# Fishing Rod Wrapping Machine



## gus (Apr 16, 2013)

Spent too much time watching fishing rod line guides wrapped on Professional Wrapping Machines which cost US$300.Been wrapping manually without power drive.This slow and tedious.

See fotos. Good samples to follow and evolve.The completed machine will not look alike.
Was given a brand new sewing machine motor.Bought a Foot Pedal Speed Controller from Ebay. Still trying to decide which way to go.
Will post fotos as I go.

Gus Teng


----------



## aonemarine (Apr 16, 2013)

I vote for,  Build your own.


----------



## Swifty (Apr 17, 2013)

Hi Gus, like you , I have wound rods manually an a fixture made from a plank and some thin wheels. I feel sure that it would be easy to convert to motorised, perhaps a spring loaded rubber wheel on top that provides the drive.

Paul.


----------



## gus (Apr 17, 2013)

Swifty said:


> Hi Gus, like you , I have wound rods manually an a fixture made from a plank and some thin wheels. I feel sure that it would be easy to convert to motorised, perhaps a spring loaded rubber wheel on top that provides the drive.
> 
> Paul.



Hi Paul,

Thanks for the support.
Been using a piece of hardwood plank for last five years.About time to upgrade.Wrapping thread will have tensioners. Will take and post foto of existing machine.

Gus Teng.
P.S. Went out fishing.Bad water with too much rainfall but manage to coax five Groupers to bite. The marina restaurant made Hongkong Steam Fish for us.
Did not cost arm and leg for dinner. Ate too much!!!


----------



## jwcnc1911 (Apr 17, 2013)

I've made them out of old drills, you have speed control, good torque and a 3 jaw chuck.


----------



## gus (Apr 18, 2013)

jwcnc1911 said:


> I've made them out of old drills, you have speed control, good torque and a 3 jaw chuck.





Hi jwcnc,

The existing had a finishing motor and chuck. The chuck cannot be trusted as it would drop the rod when drying epoxy coating.The slow speed motor has a mind of its own in directions. 

I have,
Brother Sewing Machine Motor and a mini three jaw chuck bought cheap in Hongkong and Ebay Foot Pedal Speed Controller. Soon as I come back from the month end fishing trip,will get started.Meanwhile Gus is in procrastination phase. Too many distractions.
The Stock Market is one.Spent too much time on the market updates.

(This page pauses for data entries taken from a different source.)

-- ==== Sys2Proof/Machine/PartExec.lean ====
section
/-! DEFINITION. Partitions, contexts, serving and generations (09_partitions_serving), as steps of the block. -/

namespace Sys2Proof.Machine

/-- PART_CREATE (R254). -/
def execPartCreate (w : Path) (p : PartId) (s : State) : Host.Outcome State Fault Refusal :=
  .next (s.run fun m d => doWrite m w (F.PART_CMD_OP.addr p.val 0) (1 + 16 * 0 + 2 ^ 12 * 0) d)

/-- PART_DELETE (R254). -/
def execPartDelete (w : Path) (p : PartId) (s : State) : Host.Outcome State Fault Refusal :=
  .next (s.run fun m d => doWrite m w (F.PART_CMD_OP.addr p.val 0) (2 + 16 * 0 + 2 ^ 12 * 0) d)

/-- ADD_CORE (R254). -/
def execAddCore (w : Path) (p : PartId) (core : BitVec 8) (s : State) : Host.Outcome State Fault Refusal :=
  .next (s.run fun m d => doWrite m w (F.PART_CMD_OP.addr p.val 0) (3 + 16 * core.toNat + 2 ^ 12 * 0) d)

/-- REMOVE_CORE (R254). -/
def execRemoveCore (w : Path) (p : PartId) (core : BitVec 8) (s : State) : Host.Outcome State Fault Refusal :=
  .next (s.run fun m d => doWrite m w (F.PART_CMD_OP.addr p.val 0) (4 + 16 * core.toNat + 2 ^ 12 * 0) d)

/-- LEND (R261). -/
def execLend (w : Path) (p : PartId) (core : BitVec 8) (target : BitVec 6) (s : State) : Host.Outcome State Fault Refusal :=
  .next (s.run fun m d => doWrite m w (F.PART_CMD_OP.addr p.val 0) (5 + 16 * core.toNat + 2 ^ 12 * target.toNat) d)

/-- RECALL (R262). -/
def execRecallCore (w : Path) (p : PartId) (core : BitVec 8) (s : State) : Host.Outcome State Fault Refusal :=
  .next (s.run fun m d => doWrite m w (F.PART_CMD_OP.addr p.val 0) (6 + 16 * core.toNat + 2 ^ 12 * 0) d)

/-- RECALL_FORCED (R262). -/
def execRecallForced (p : PartId) (core : CoreId) (s : State) : Host.Outcome State Fault Refusal :=
  .next (s.run fun m d => afterAll m (recallForced m p core d))

/-- HOLD (R254). -/
def execHold (w : Path) (p : PartId) (s : State) : Host.Outcome State Fault Refusal :=
  .next (s.run fun m d => doWrite m w (F.PART_CMD_OP.addr p.val 0) (7 + 16 * 0 + 2 ^ 12 * 0) d)

/-- HOLD_REACHED (R255). -/
def execHoldReached (p : PartId) (s : State) : Host.Outcome State Fault Refusal :=
  .next (s.run fun m d => afterAll m (holdReached p d))

/-- RELEASE (R254). -/
def execRelease (w : Path) (p : PartId) (s : State) : Host.Outcome State Fault Refusal :=
  .next (s.run fun m d => doWrite m w (F.PART_CMD_OP.addr p.val 0) (8 + 16 * 0 + 2 ^ 12 * 0) d)

/-- CTX_CREATE (R256). -/
def execCtxCreate (w : Path) (p : PartId) (ctx : BitVec 16) (core : BitVec 8) (ext : ExtentId) (s : State)
    : Host.Outcome State Fault Refusal :=
  .next (s.run fun m d => doWrite m w (F.PART_CTX_CMD_OP.addr p.val 0) (1 + 8 * ctx.toNat + 2 ^ 19 * core.toNat + 2 ^ 27 * ext.toNat) d)

/-- DESTROY (R256). -/
def execDestroy (w : Path) (p : PartId) (ctx : BitVec 16) (s : State) : Host.Outcome State Fault Refusal :=
  .next (s.run fun m d => doWrite m w (F.PART_CTX_CMD_OP.addr p.val 0) (2 + 8 * ctx.toNat + 2 ^ 19 * 0 + 2 ^ 27 * 0) d)

/-- REHOME (R256). -/
def execRehome (w : Path) (p : PartId) (ctx : BitVec 16) (core : BitVec 8) (s : State) : Host.Outcome State Fault Refusal :=
  .next (s.run fun m d => doWrite m w (F.PART_CTX_CMD_OP.addr p.val 0) (3 + 8 * ctx.toNat + 2 ^ 19 * core.toNat + 2 ^ 27 * 0) d)

/-- CTX_WAKE (R256). -/
def execCtxWake (w : Path) (p : PartId) (ctx : BitVec 16) (s : State) : Host.Outcome State Fault Refusal :=
  .next (s.run fun m d => doWrite m w (F.PART_CTX_CMD_OP.addr p.val 0) (4 + 8 * ctx.toNat + 2 ^ 19 * 0 + 2 ^ 27 * 0) d)

/-- STEP_COMPOSE (R269). -/
def execStepCompose (p : PartId) (s : State) : Host.Outcome State Fault Refusal :=
  .next (s.run fun m d => afterAll m (stepCompose m p d))

/-- OLD_GEN_LIMIT_EXPIRY (R277). -/
def execOldGenLimitExpiry (p : PartId) (s : State) : Host.Outcome State Fault Refusal :=
  .next (s.run fun m d => afterAll m (oldGenLimitExpiry p d))

/-- STAGE (R273). -/
def execStage (w : Path) (p : PartId) (gen : BitVec 24) (s : State) : Host.Outcome State Fault Refusal :=
  .next (s.run fun m d => doWrite m w (F.GEN_CMD_OP.addr p.val 0) (1 + 8 * gen.toNat) d)

/-- CASTLE (R273). -/
def execCastle (w : Path) (p : PartId) (gen : BitVec 24) (s : State) : Host.Outcome State Fault Refusal :=
  .next (s.run fun m d => doWrite m w (F.GEN_CMD_OP.addr p.val 0) (2 + 8 * gen.toNat) d)

/-- ABANDON (R273). -/
def execAbandon (w : Path) (p : PartId) (gen : BitVec 24) (s : State) : Host.Outcome State Fault Refusal :=
  .next (s.run fun m d => doWrite m w (F.GEN_CMD_OP.addr p.val 0) (3 + 8 * gen.toNat) d)

/-- GENERATION_FREE_RETRY (R274). -/
def execGenerationFreeRetry (p : PartId) (s : State) : Host.Outcome State Fault Refusal :=
  .next (s.run fun m d => afterAll m (generationFreeRetry p d))

/-- SHARD_READ (R278). -/
def execShardRead (p : PartId) (shard : Nat) (s : State) : Host.Outcome State Fault Refusal :=
  .next (s.run fun m d => afterAll m (shardRead p shard d))

/-- SHARD_TIMEOUT (R281). -/
def execShardTimeout (p : PartId) (shard : Nat) (s : State) : Host.Outcome State Fault Refusal :=
  .next (s.run fun m d => afterAll m (shardTimeout p shard d))

/-- PARTITION_MOVE (R264). -/
def execPartitionMove (p : PartId) (target : DeviceId) (s : State) : Host.Outcome State Fault Refusal :=
  .next (s.run fun m d => afterAll m (partitionMove m p target.toNat d))

end Sys2Proof.Machine
end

See Components in attached foto.


----------



## Tin Falcon (Apr 18, 2013)

Now find a piece of 80/20 and you are half way their.






or  






more profiles here :

http://www.8020.net/T-Slot-4.asp


Tin


----------



## gus (Apr 18, 2013)

Hi Tin

Thanks for the info and personal support. 
Will work the dollar and cents to balance.
Will look around in Singapore for the base frame. May look at having a friend to cut and brake press a "C" channel out Stainless or Aluminium.If not will use existing plank. How sad.
I have a back up plan using 4" x  1/8" t Alum with 1/4 sq bar support.


----------